SUPPLIED RECORDS:
_ _ _

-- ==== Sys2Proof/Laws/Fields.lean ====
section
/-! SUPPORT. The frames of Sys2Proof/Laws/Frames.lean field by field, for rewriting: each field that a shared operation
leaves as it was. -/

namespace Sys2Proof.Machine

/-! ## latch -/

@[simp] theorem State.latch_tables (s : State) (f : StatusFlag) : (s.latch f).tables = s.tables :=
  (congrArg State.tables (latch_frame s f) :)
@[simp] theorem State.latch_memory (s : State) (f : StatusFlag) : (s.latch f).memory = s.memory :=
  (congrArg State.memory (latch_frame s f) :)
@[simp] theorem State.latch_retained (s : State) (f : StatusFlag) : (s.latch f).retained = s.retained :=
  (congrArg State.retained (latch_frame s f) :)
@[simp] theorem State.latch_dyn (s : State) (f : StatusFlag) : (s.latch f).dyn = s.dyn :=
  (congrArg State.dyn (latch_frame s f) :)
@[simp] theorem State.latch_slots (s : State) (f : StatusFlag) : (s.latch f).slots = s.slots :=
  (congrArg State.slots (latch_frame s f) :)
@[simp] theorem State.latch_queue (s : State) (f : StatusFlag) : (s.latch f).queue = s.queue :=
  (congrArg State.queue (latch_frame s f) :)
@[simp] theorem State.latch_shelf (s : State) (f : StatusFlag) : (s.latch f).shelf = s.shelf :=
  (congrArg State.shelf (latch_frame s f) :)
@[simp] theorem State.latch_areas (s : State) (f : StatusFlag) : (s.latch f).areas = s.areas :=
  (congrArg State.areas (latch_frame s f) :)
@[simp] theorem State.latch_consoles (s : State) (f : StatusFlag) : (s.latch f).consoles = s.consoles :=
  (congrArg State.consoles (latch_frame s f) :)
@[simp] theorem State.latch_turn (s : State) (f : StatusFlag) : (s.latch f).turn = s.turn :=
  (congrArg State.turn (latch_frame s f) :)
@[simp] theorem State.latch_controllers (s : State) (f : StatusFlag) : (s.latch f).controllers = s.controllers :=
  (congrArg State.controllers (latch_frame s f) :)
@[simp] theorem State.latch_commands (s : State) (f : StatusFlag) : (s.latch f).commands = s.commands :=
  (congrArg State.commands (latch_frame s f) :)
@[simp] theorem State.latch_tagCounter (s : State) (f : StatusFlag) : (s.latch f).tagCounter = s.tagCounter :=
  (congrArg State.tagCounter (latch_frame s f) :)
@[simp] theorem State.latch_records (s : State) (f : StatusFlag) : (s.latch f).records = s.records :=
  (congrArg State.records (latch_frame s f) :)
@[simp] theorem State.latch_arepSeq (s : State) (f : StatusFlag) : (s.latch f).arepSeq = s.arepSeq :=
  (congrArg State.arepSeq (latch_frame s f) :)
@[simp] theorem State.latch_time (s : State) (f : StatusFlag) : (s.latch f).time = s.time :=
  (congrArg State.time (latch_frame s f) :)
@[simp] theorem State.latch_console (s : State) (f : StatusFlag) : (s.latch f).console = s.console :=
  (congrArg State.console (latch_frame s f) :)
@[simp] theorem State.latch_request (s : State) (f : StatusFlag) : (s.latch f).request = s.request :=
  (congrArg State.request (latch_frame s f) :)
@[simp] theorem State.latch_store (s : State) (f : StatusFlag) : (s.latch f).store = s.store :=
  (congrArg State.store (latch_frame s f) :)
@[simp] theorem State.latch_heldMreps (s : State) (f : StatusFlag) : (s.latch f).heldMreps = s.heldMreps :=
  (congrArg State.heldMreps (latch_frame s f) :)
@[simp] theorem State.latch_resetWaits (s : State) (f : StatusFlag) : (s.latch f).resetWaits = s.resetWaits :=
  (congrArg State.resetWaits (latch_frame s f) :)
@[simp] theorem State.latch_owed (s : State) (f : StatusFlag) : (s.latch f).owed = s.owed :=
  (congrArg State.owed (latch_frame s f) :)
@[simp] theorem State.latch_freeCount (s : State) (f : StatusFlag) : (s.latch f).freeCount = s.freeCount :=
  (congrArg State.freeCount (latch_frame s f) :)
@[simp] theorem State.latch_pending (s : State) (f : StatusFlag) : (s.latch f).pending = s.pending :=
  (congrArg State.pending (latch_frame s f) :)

_ _ _

PROBLEM DESCRIPTION: Up to and including the line with "(congrArg State.slots (latch_frame s f) :)", repeat the entries exactly, beginning at their first line.

RESPONSE:
-- ==== Sys2Proof/Laws/Fields.lean ====
section
/-! SUPPORT. The frames of Sys2Proof/Laws/Frames.lean field by field, for rewriting: each field that a shared operation
leaves as it was. -/

namespace Sys2Proof.Machine

/-! ## latch -/

@[simp] theorem State.latch_tables (s : State) (f : StatusFlag) : (s.latch f).tables = s.tables :=
  (congrArg State.tables (latch_frame s f) :)
@[simp] theorem State.latch_memory (s : State) (f : StatusFlag) : (s.latch f).memory = s.memory :=
  (congrArg State.memory (latch_frame s f) :)
@[simp] theorem State.latch_retained (s : State) (f : StatusFlag) : (s.latch f).retained = s.retained :=
  (congrArg State.retained (latch_frame s f) :)
@[simp] theorem State.latch_dyn (s : State) (f : StatusFlag) : (s.latch f).dyn = s.dyn :=
  (congrArg State.dyn (latch_frame s f) :)
@[simp] theorem State.latch_slots (s : State) (f : StatusFlag) : (s.latch f).slots = s.slots :=
  (congrArg State.slots (latch_frame s f) :)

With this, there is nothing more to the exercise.